Automating Data Collection And Categorisation Using The CAS Software

John Gill1
1john.gill@monash.edu.au, Victorian Bioinformatics Consortium, Monash University

Often biologists wish to obtain related information from 2 or more biological databases, frequently grouping and relating the data elements in one or more ways. This presents a number of problems, including; information formatting styles, database design and inconsistencies and the act of searching multiple databases for the required data elements themselves. When this needs to be done for a large number of biological items, or repeated on a frequent basis to ensure an up-to-date information, then this can quickly become a laborious, if not a painstaking task. To help alleviate this problem we have developed the CAS, Categorised Annotation Sets, system. This system allows the user to define information categories and incoming data formats and sources. Each of the categories act as object items, consisting of both attribute and method elements. By defining the external data sources and their accompanying data format, the user can create association links between the incoming data fields and the category attributes. Each association may also be given one or more prioritized sequence of conditional association rules, thus giving the user complete control over data allocation to each of the category attributes.
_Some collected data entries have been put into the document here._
/-- The chain value of block b is the output block before it (45_modes R260). -/
theorem cbcEncrypt_getD {chain : Block} (hb : b < bs.length) : (cbcEncrypt f chain bs).getD b 0#12 =
    f (bs.getD b 0#12 ^^^ if b = 0 then chain else (cbcEncrypt f chain bs).getD (b - 1) 0#12) := by
  induction bs generalizing chain b with
  | nil => cases hb
  | cons x bs ih =>
    cases b with
    | zero => rfl
    | succ b =>
      have htail := ih (chain := f (x ^^^ chain)) (Nat.lt_of_succ_lt_succ hb)
      rw [cbcEncrypt, List.getD_cons_succ, List.getD_cons_succ, htail]
      cases b <;> rfl

/-- The chain value of block b is the input block before it (45_modes R260). -/
theorem cbcDecrypt_getD {chain : Block} (hb : b < bs.length) : (cbcDecrypt f chain bs).getD b 0#12 =
    f (bs.getD b 0#12) ^^^ if b = 0 then chain else bs.getD (b - 1) 0#12 := by
  induction bs generalizing chain b with
  | nil => cases hb
  | cons x bs ih =>
    cases b with
    | zero => rfl
    | succ b =>
      rw [cbcDecrypt, List.getD_cons_succ, List.getD_cons_succ, ih (Nat.lt_of_succ_lt_succ hb)]
      cases b <;> rfl

theorem encryptionOf_getD (hb : b < bs.length) : ((encryptionOf mode).chain f bs).getD b 0#12 =
    if mode = .ecb then f (bs.getD b 0#12)
    else f (bs.getD b 0#12 ^^^ if b = 0 then 0x9C3#12 else ((encryptionOf mode).chain f bs).getD (b - 1) 0#12) := by
  unfold encryptionOf
  split
  · exact ecbCrypt_getD f hb
  · rw [← iv_eq]; exact cbcEncrypt_getD f hb

theorem decryptionOf_getD (hb : b < bs.length) : ((decryptionOf mode).chain f bs).getD b 0#12 =
    if mode = .ecb then f (bs.getD b 0#12)
    else f (bs.getD b 0#12) ^^^ if b = 0 then 0x9C3#12 else bs.getD (b - 1) 0#12 := by
  unfold decryptionOf
  split
  · exact ecbCrypt_getD f hb
  · rw [← iv_eq]; exact cbcDecrypt_getD f hb

end Chaining

section ChainInverse

variable {enc dec : Block → Block} (hinv : ∀ b, dec (enc b) = b) (bs : List Block)
include hinv

theorem cbcDecrypt_cbcEncrypt (chain : Block) : cbcDecrypt dec chain (cbcEncrypt enc chain bs) = bs := by
  induction bs generalizing chain with
  | nil => rfl
  | cons b bs ih => rw [cbcEncrypt, cbcDecrypt, ih, hinv, BitVec.xor_assoc, BitVec.xor_self, BitVec.xor_zero]

/-- Decryption undoes the encryption of the same mode, block by block (45_modes R259, R260). -/
theorem decryptionOf_encryptionOf (mode : Mode) :
    (decryptionOf mode).chain dec ((encryptionOf mode).chain enc bs) = bs := by
  unfold decryptionOf encryptionOf
  split
  · exact (List.map_map ..).trans ((List.map_congr_left fun b _ => hinv b).trans (List.map_id bs))
  · exact cbcDecrypt_cbcEncrypt hinv bs iv

end ChainInverse

/-! ### The text that a command makes -/

section CryptText

variable {cfg : Config} {c : CoreState} {f : Transform} {t : List Word}

/-- A text with no alphabet symbol is its own outcome: there is no block, and nothing else is looked at (45_modes R267). -/
theorem cryptText_of_no_symbol (h : ∀ ch ∈ t, ch ∉ cfg.alphabet) : cryptText cfg c f t = .ok t := by
  have hclean : cleanText cfg t = [] := cleanText_eq_nil.mpr h
  have hcopy := insertPositions_cleanText cfg t
  rw [hclean] at hcopy
  simp [cryptText, hclean, padText, blocksOf, hcopy]

/-- A text with an alphabet symbol has a block (45_modes R257, R258). -/
theorem blocksOf_ne_nil {pad : Word} (h : ∃ ch ∈ t, ch ∈ cfg.alphabet) :
    blocksOf cfg (padText pad (cleanText cfg t)) ≠ [] := by
  obtain ⟨ch, hch, hmem⟩ := h
  have hpos : 0 < (cleanText cfg t).length := List.length_pos_of_mem (List.mem_filter.mpr ⟨hch, inAlphabet_iff.mpr hmem⟩)
  have hlen := length_blocksOf_padText cfg pad (cleanText cfg t)
  intro hnil
  rw [hnil, List.length_nil] at hlen
  omega

theorem cryptText_eq_error {e : ErrorCode} (h : ∃ ch ∈ t, ch ∈ cfg.alphabet) (he : cipherKey cfg c = .error e) :
    cryptText cfg c f t = .error e := by
  unfold cryptText
  split
  · next hnil => exact absurd hnil (blocksOf_ne_nil h)
  · rw [he, error_bind]

/-- With the key stream and the tables there, the blocks are transformed and their symbols reinserted
(45_modes R263, R266). -/
theorem cryptText_eq_ok {k : KeyStream} {t1 t2 : Table} (hf : ∀ g bs, (f.chain g bs).length = bs.length)
    (hkey : cipherKey cfg c = .ok (k, t1, t2)) :
    cryptText cfg c f t = .ok (insertPositions (symbolsOf cfg (f.chain (f.block t1 t2 k c.rounds.toNat)
      (blocksOf cfg (padText c.pad (cleanText cfg t))))) (getPositions cfg t)) := by
  unfold cryptText
  split
  · next hnil =>
    have hchain (g) : f.chain g [] = [] := List.eq_nil_of_length_eq_zero (hf g [])
    rw [hnil, hchain]; rfl
  · next b bs hbs => rw [hbs, hkey]; rfl

theorem decryptText_eq_ok {out : List Word} (h : cryptText cfg c f t = .ok out) :
    decryptText cfg c f t = .ok (stripPad c.pad out) := by
  rw [decryptText, h]; rfl

theorem decryptText_eq_error {e : ErrorCode} (h : cryptText cfg c f t = .error e) :
    decryptText cfg c f t = .error e := by
  rw [decryptText, h]; rfl

end CryptText

/-- The blocks xs reinserted into t, a block for every two symbols of its padded clean text: their symbols are the clean
text of the outcome, and the positions are those of t (45_modes R256, R268). -/
theorem cleanText_getPositions_symbolsOf {cfg : Config} (hw : cfg.wf = true) {t : List Word} {xs : List Block}
    (hlen : 2 * xs.length = (cleanText cfg t).length + (cleanText cfg t).length % 2) :
    cleanText cfg (insertPositions (symbolsOf cfg xs) (getPositions cfg t)) = symbolsOf cfg xs ∧
    getPositions cfg (insertPositions (symbolsOf cfg xs) (getPositions cfg t)) = getPositions cfg t :=
  cleanText_getPositions_insertPositions (fun _ => mem_alphabet_of_mem_symbolsOf hw)
    (by rw [symbolsOf_length, hlen]; omega)

theorem length_insertPositions_symbolsOf {cfg : Config} {t : List Word} {xs : List Block}
    (hlen : 2 * xs.length = (cleanText cfg t).length + (cleanText cfg t).length % 2) :
    (insertPositions (symbolsOf cfg xs) (getPositions cfg t)).length = t.length + (cleanText cfg t).length % 2 := by
  have hsplit := cleanText_length_add_getPositions_length cfg t
  rw [insertPositions_length, symbolsOf_length, hlen]; omega

theorem showsBlocks_of_cleanText_eq {s : State} (hw : s.cfg.wf = true) {out : List Word} {xs : List Block}
    (h : cleanText s.cfg out = symbolsOf s.cfg xs) : ShowsBlocks s out xs := by
  have hfilter : out.filter (· ∈ s.cfg.alphabet) = symbolsOf s.cfg xs := h
  rw [ShowsBlocks, hfilter]
  refine ⟨symbolsOf_length s.cfg xs, fun b x hx => ?_⟩
  obtain ⟨hleft, hright⟩ := symbolsOf_getElem? s.cfg xs b x hx
  exact ⟨hleft.trans (alphabet_getElem?_toNat hw _).symm, hright.trans (alphabet_getElem?_toNat hw _).symm⟩

theorem eq_padText_of_paddedClean {s : State} {t c : List Word} (h : PaddedClean s t c) :
    c = padText s.core.pad (cleanText s.cfg t) := by
  have hclean : t.filter (· ∈ s.cfg.alphabet) = cleanText s.cfg t := rfl
  rw [h, hclean, padText]
  split <;> simp

/-! ### What a text command leaves -/

section TextOutcome

variable {i : Instr} {s : State} {t : List Word} {run : CoreState → List Word → Except ErrorCode (List Word)}

theorem readText_of_inputText (h : InputText s t) : s.core.tin.readText 0 s.core.inLen.toNat = some t := by
  obtain ⟨hlen, hread⟩ := h
  refine Buffer.readText_eq_some.mpr ⟨hlen, fun j hj => ?_⟩
  rw [Nat.zero_add]
  exact hread j (hj.trans_eq hlen.symm)

variable (hexec : exec i s = textCommand run s) (hlen : s.core.inLen.toNat ≤ s.cfg.textMax) (htext : InputText s t)
include hexec hlen htext

theorem textCompletesWith_of_ok {out : List Word} (hrun : run s.core t = .ok out) : TextCompletesWith i s out := by
  refine ⟨s.core.tout.writeText 0 out, ?_, fun j => ?_⟩
  · rw [hexec, textCommand_ok hlen (readText_of_inputText htext) hrun]; rfl
  · rw [Buffer.read_writeText, Nat.zero_add, Nat.sub_zero]
    simp only [Nat.zero_le, true_and]

theorem textFailsWith_of_error {e : ErrorCode} (hrun : run s.core t = .error e) : TextFailsWith i s e := by
  rw [TextFailsWith, hexec, textCommand_error hlen (readText_of_inputText htext) hrun]; rfl

end TextOutcome

/-- What `cryptText` makes of a text with the tables and the key stream there: the transformed blocks' symbols, the
out-of-alphabet characters in place, and the length of the padded text (45_modes R256 to R258, R268). -/
theorem cryptText_transforms {s : State} {t c : List Word} {k : KeyStream} {t1 t2 : Table} {f : Transform}
    (hw : s.cfg.wf = true) (hready : CipherReady s k t1 t2) (hc : PaddedClean s t c)
    (hf : ∀ g bs, (f.chain g bs).length = bs.length) {xs : List Block}
    (hxs : xs = f.chain (f.block t1 t2 k s.core.rounds.toNat) (blocksOf s.cfg c)) :
    ∃ out, cryptText s.cfg s.core f t = .ok out ∧ ShowsBlocks s out xs ∧ KeepsForeign s t out ∧
      out.length = t.length + (t.filter (· ∈ s.cfg.alphabet)).length % 2 ∧ 2 * xs.length = c.length := by
  obtain ⟨hk, h1, h2⟩ := hready
  obtain rfl := eq_padText_of_paddedClean hc
  have hlen : 2 * xs.length = (cleanText s.cfg t).length + (cleanText s.cfg t).length % 2 := by
    rw [hxs, hf, length_blocksOf_padText]
  obtain ⟨hclean, hpos⟩ := cleanText_getPositions_symbolsOf hw hlen
  refine ⟨insertPositions (symbolsOf s.cfg xs) (getPositions s.cfg t), ?_, showsBlocks_of_cleanText_eq hw hclean,
    keepsForeign_of_getPositions_eq hpos, length_insertPositions_symbolsOf hlen, hlen.trans (padText_length ..).symm⟩
  rw [hxs]
  exact cryptText_eq_ok hf (cipherKey_of_loaded hk h1 h2)

/-- A block that the list has at b is its entry b, whatever the default. -/
theorem lt_and_getD_of_getElem? {xs : List Block} {b : Nat} {x : Block} (hx : xs[b]? = some x) :
    b < xs.length ∧ x = xs.getD b 0#12 := by
  obtain ⟨hb, hx⟩ := List.getElem?_eq_some_iff.mp hx
  exact ⟨hb, by rw [List.getD_eq_getElem _ _ hb, hx]⟩

/-- Settles O31: the encrypted blocks, reinserted. -/
theorem encryptTransformsTheText : Obligations.EncryptTransformsTheText := by
  intro s t c k t1 t2 hinv htext hlen _ hready hc block enc mode hmode
  obtain ⟨out, hout, hshows, hforeign, houtLen, hxsLen⟩ :=
    cryptText_transforms hinv.1 hready hc (encryptionOf_length mode) rfl
  refine ⟨out, _, textCompletesWith_of_ok (exec_encrypt_supported hmode s) hlen htext hout, hshows, hforeign, houtLen,
    hxsLen, fun b x hx => ?_⟩
  obtain ⟨hb, rfl⟩ := lt_and_getD_of_getElem? hx
  rw [encryptionOf_length] at hb
  rw [encryptionOf_getD mode _ hb, blocksOf_getD hb, encryptionOf_block]
  rfl

/-- Settles O32: the decrypted blocks, reinserted and stripped. -/
theorem decryptTransformsTheText : Obligations.DecryptTransformsTheText := by
  intro s t c k t1 t2 hinv htext hlen _ hready hc block dec mode hmode
  obtain ⟨raw, hraw, hshows, hforeign, hrawLen, hxsLen⟩ :=
    cryptText_transforms hinv.1 hready hc (decryptionOf_length mode) rfl
  obtain ⟨n, hstrip, hlast⟩ := stripPad_spec s.core.pad raw
  refine ⟨raw, stripPad s.core.pad raw, n, _,
    textCompletesWith_of_ok (exec_decrypt_supported hmode s) hlen htext (decryptText_eq_ok hraw), hshows, hforeign, hrawLen,
    hxsLen, hstrip, hlast, fun b x hx => ?_⟩
  obtain ⟨hb, rfl⟩ := lt_and_getD_of_getElem? hx
  rw [decryptionOf_length] at hb
  rw [decryptionOf_getD mode _ hb, blocksOf_getD hb, blocksOf_getD ((Nat.sub_le b 1).trans_lt hb), decryptionOf_block]
  rfl

/-- Settles O33: no block is made, and the text cannot end in PAD, which is a symbol. -/
theorem textWithoutSymbolsIsCopied : Obligations.TextWithoutSymbolsIsCopied := by
  intro s t mode hinv htext hlen hnone hmode
  obtain ⟨-, ⟨-, -, -, hpad⟩, -, -⟩ := hinv
  have hlast : t.getLast? ≠ some s.core.pad := fun h => hnone _ (List.mem_of_getLast? h) hpad
  have hstrip : stripPad s.core.pad t = t := (stripPad_eq_self_iff _ t).mpr hlast
  refine ⟨textCompletesWith_of_ok (exec_encrypt_supported hmode s) hlen htext (cryptText_of_no_symbol hnone),
    textCompletesWith_of_ok (exec_decrypt_supported hmode s) hlen htext ?_⟩
  rw [decryptText_eq_ok (cryptText_of_no_symbol hnone), hstrip]

/-! ### The errors of the text commands -/

/-- In a supported mode a failure of the transformation is the command's failure (45_modes R263, R266). -/
theorem exec_text_transform {i : Instr} {mode : Mode} (h : i = .encrypt mode ∨ i = .decrypt mode)
    (hmode : mode = .ecb ∨ mode = .cbc) (s : State) :
    ∃ f run, exec i s = textCommand run s ∧
      ∀ t e, cryptText s.cfg s.core f t = .error e → run s.core t = .error e := by
  obtain rfl | rfl := h
  · exact ⟨encryptionOf mode, _, exec_encrypt_supported hmode s, fun _ _ he => he⟩
  · exact ⟨decryptionOf mode, _, exec_decrypt_supported hmode s, fun _ _ => decryptText_eq_error⟩

theorem textFailsWith_badMode {i : Instr} {n : BitVec 4} (h : i = .encrypt (.other n) ∨ i = .decrypt (.other n))
    (s : State) : TextFailsWith i s .badMode := by
  obtain rfl | rfl := h <;> rfl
Methods defined within each of the categories may be used for data formatting, data manipulation or for external database calls using one or more fields within the category attribute set. The category methods can be attached to one or more of the category attributes and may be triggered by various events, such as data addition, updates or deletions, or via external method calls. An inbuilt Display Manager allows the user to navigate through the CAS dataset, create new associations between data elements and investigate data relationships. Through the CAS software and its underlying data management concepts, this system may be used to automatically build and maintain large ongoing biological data sets consisting of information obtained from multiple data sources. A complimentary software product, called GET3D, Genomic Exploration Tool in 3D, can be used to navigate, manipulate and build onto the CAS database. This software tool uses 3D visualization and interactive techniques to navigate and manipulate the CAS dataset, including the creation and managing visual links and data associations.